--- Exercise inputs ---

++++++++++

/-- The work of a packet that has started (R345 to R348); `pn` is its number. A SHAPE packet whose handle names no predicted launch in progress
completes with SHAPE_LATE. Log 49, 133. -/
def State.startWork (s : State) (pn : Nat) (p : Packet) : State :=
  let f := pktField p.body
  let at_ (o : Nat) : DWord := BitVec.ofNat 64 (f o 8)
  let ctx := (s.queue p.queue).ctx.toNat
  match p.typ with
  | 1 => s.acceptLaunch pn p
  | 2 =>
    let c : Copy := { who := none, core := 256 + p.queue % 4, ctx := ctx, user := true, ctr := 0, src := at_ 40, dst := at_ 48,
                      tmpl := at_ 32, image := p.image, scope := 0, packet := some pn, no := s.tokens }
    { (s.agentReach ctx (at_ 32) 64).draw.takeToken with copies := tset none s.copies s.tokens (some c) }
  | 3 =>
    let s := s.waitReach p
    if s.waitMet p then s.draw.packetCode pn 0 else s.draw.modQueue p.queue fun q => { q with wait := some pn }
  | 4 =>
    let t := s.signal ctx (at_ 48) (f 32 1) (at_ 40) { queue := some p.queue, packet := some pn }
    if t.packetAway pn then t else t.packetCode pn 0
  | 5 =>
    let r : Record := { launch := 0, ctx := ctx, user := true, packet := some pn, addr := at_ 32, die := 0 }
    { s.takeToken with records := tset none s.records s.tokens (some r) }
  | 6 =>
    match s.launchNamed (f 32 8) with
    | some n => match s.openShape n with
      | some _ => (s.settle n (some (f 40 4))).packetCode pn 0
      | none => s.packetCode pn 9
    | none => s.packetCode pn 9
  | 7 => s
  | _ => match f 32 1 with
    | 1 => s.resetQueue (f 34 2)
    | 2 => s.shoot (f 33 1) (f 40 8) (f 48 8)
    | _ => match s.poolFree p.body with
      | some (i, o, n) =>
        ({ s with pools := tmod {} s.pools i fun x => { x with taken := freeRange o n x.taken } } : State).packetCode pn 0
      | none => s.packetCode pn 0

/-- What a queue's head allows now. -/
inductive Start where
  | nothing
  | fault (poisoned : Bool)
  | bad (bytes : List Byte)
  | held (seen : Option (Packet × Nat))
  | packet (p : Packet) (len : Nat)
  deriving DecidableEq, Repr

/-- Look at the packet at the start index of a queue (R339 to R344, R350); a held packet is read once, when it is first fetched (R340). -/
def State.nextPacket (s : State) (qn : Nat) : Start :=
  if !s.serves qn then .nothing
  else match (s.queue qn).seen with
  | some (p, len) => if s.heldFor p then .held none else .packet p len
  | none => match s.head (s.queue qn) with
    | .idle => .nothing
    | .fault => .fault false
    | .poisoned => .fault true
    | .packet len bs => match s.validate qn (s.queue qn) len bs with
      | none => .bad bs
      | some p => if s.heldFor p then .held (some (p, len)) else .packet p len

++++++++++

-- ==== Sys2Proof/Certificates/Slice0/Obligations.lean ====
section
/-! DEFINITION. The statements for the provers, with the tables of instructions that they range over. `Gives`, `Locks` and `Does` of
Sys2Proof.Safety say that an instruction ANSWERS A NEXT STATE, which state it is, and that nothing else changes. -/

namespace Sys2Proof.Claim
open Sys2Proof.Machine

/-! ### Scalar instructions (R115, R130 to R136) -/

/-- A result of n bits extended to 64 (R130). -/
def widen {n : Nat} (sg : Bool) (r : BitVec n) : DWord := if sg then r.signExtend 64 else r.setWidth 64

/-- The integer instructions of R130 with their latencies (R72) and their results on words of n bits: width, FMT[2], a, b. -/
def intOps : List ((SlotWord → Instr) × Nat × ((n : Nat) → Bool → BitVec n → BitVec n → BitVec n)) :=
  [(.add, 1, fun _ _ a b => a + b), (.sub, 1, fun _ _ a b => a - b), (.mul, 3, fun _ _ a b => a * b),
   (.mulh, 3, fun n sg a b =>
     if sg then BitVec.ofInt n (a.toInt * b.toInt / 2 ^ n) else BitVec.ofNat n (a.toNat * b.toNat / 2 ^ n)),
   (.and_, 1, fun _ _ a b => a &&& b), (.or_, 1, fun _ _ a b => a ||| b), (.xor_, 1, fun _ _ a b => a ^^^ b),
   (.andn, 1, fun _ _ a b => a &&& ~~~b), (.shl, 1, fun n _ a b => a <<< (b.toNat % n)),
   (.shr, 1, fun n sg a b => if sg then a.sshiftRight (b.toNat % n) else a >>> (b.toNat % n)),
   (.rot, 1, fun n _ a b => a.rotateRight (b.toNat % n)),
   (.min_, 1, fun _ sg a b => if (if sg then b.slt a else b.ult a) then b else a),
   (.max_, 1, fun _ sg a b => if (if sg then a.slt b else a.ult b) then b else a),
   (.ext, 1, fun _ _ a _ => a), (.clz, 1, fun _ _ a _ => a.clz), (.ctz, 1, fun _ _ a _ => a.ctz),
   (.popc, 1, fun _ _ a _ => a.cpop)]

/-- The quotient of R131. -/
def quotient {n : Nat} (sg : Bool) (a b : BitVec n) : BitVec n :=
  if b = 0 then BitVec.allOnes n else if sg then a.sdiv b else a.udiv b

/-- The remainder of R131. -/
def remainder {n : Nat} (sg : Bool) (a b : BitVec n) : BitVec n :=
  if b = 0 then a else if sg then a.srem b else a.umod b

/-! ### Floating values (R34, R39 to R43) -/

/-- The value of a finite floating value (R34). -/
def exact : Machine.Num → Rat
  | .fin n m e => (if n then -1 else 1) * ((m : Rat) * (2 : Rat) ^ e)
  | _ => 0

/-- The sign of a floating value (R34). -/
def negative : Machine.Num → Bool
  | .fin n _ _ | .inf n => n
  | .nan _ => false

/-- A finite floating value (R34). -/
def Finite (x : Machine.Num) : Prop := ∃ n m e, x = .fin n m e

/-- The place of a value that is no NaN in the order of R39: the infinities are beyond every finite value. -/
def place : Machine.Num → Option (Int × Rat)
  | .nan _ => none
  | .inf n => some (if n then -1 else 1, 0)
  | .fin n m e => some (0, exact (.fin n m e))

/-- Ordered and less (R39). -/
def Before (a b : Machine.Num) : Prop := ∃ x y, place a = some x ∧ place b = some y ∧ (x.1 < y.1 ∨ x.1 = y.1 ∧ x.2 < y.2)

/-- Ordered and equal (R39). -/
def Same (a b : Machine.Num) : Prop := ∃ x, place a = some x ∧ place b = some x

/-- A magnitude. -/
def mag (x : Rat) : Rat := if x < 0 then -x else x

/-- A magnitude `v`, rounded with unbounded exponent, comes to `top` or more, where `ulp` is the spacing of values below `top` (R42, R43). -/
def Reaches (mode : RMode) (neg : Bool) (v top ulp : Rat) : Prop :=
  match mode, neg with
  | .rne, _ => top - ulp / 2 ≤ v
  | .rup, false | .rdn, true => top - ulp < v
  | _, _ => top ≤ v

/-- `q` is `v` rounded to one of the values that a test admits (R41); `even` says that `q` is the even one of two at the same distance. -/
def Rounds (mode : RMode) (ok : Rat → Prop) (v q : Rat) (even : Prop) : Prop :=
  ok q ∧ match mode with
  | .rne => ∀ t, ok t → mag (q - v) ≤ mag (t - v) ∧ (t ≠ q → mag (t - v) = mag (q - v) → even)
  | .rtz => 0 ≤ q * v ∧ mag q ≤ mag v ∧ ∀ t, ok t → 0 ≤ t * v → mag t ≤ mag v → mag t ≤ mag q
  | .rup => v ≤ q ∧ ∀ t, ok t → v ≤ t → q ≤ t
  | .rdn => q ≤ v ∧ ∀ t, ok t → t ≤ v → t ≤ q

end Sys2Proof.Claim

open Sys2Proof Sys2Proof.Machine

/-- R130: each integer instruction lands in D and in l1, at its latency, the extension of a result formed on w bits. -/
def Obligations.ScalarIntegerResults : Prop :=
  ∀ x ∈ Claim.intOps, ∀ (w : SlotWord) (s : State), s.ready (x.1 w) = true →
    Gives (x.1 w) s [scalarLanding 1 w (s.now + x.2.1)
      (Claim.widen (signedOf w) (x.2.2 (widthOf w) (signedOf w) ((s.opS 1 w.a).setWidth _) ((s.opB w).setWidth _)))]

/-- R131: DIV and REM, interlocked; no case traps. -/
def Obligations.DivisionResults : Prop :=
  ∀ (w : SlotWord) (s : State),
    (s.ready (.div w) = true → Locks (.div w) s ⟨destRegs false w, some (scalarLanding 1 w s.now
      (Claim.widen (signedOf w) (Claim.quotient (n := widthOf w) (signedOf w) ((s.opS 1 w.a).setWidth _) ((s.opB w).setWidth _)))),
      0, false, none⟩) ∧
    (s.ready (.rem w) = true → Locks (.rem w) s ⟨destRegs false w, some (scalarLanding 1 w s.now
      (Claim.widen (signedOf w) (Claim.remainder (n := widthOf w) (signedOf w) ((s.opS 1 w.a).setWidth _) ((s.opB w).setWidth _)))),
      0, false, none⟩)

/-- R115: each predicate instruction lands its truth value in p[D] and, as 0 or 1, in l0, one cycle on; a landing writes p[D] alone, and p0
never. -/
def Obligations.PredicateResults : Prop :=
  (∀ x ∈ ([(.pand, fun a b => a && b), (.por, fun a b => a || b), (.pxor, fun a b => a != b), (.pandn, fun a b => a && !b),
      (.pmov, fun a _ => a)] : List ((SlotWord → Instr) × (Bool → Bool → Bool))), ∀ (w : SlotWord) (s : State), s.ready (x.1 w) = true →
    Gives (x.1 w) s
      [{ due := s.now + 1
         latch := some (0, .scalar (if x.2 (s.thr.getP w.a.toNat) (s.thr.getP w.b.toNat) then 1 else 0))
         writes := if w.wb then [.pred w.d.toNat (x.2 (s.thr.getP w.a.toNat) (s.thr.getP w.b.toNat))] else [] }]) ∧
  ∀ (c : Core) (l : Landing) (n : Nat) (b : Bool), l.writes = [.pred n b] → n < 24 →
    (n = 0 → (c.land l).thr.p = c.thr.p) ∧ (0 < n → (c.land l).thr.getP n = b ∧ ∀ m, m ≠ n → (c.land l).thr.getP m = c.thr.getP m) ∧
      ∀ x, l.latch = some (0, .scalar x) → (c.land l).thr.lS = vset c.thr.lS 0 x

++++++++++

--- Exercise ---
Copy out only the lines of the records above from the one with "launch in progress" through the one with "some (i, o, n) =>", exactly as they stand, both included.

--- Output for this task ---
/-- The work of a packet that has started (R345 to R348); `pn` is its number. A SHAPE packet whose handle names no predicted launch in progress
completes with SHAPE_LATE. Log 49, 133. -/
def State.startWork (s : State) (pn : Nat) (p : Packet) : State :=
  let f := pktField p.body
  let at_ (o : Nat) : DWord := BitVec.ofNat 64 (f o 8)
  let ctx := (s.queue p.queue).ctx.toNat
  match p.typ with
  | 1 => s.acceptLaunch pn p
  | 2 =>
    let c : Copy := { who := none, core := 256 + p.queue % 4, ctx := ctx, user := true, ctr := 0, src := at_ 40, dst := at_ 48,
                      tmpl := at_ 32, image := p.image, scope := 0, packet := some pn, no := s.tokens }
    { (s.agentReach ctx (at_ 32) 64).draw.takeToken with copies := tset none s.copies s.tokens (some c) }
  | 3 =>
    let s := s.waitReach p
    if s.waitMet p then s.draw.packetCode pn 0 else s.draw.modQueue p.queue fun q => { q with wait := some pn }
  | 4 =>
    let t := s.signal ctx (at_ 48) (f 32 1) (at_ 40) { queue := some p.queue, packet := some pn }
    if t.packetAway pn then t else t.packetCode pn 0
  | 5 =>
    let r : Record := { launch := 0, ctx := ctx, user := true, packet := some pn, addr := at_ 32, die := 0 }
    { s.takeToken with records := tset none s.records s.tokens (some r) }
  | 6 =>
    match s.launchNamed (f 32 8) with
    | some n => match s.openShape n with
      | some _ => (s.settle n (some (f 40 4))).packetCode pn 0
      | none => s.packetCode pn 9
    | none => s.packetCode pn 9
  | 7 => s
  | _ => match f 32 1 with
    | 1 => s.resetQueue (f 34 2)
    | 2 => s.shoot (f 33 1) (f 40 8) (f 48 8)
    | _ => match s.poolFree p.body with
      | some (i, o, n) =>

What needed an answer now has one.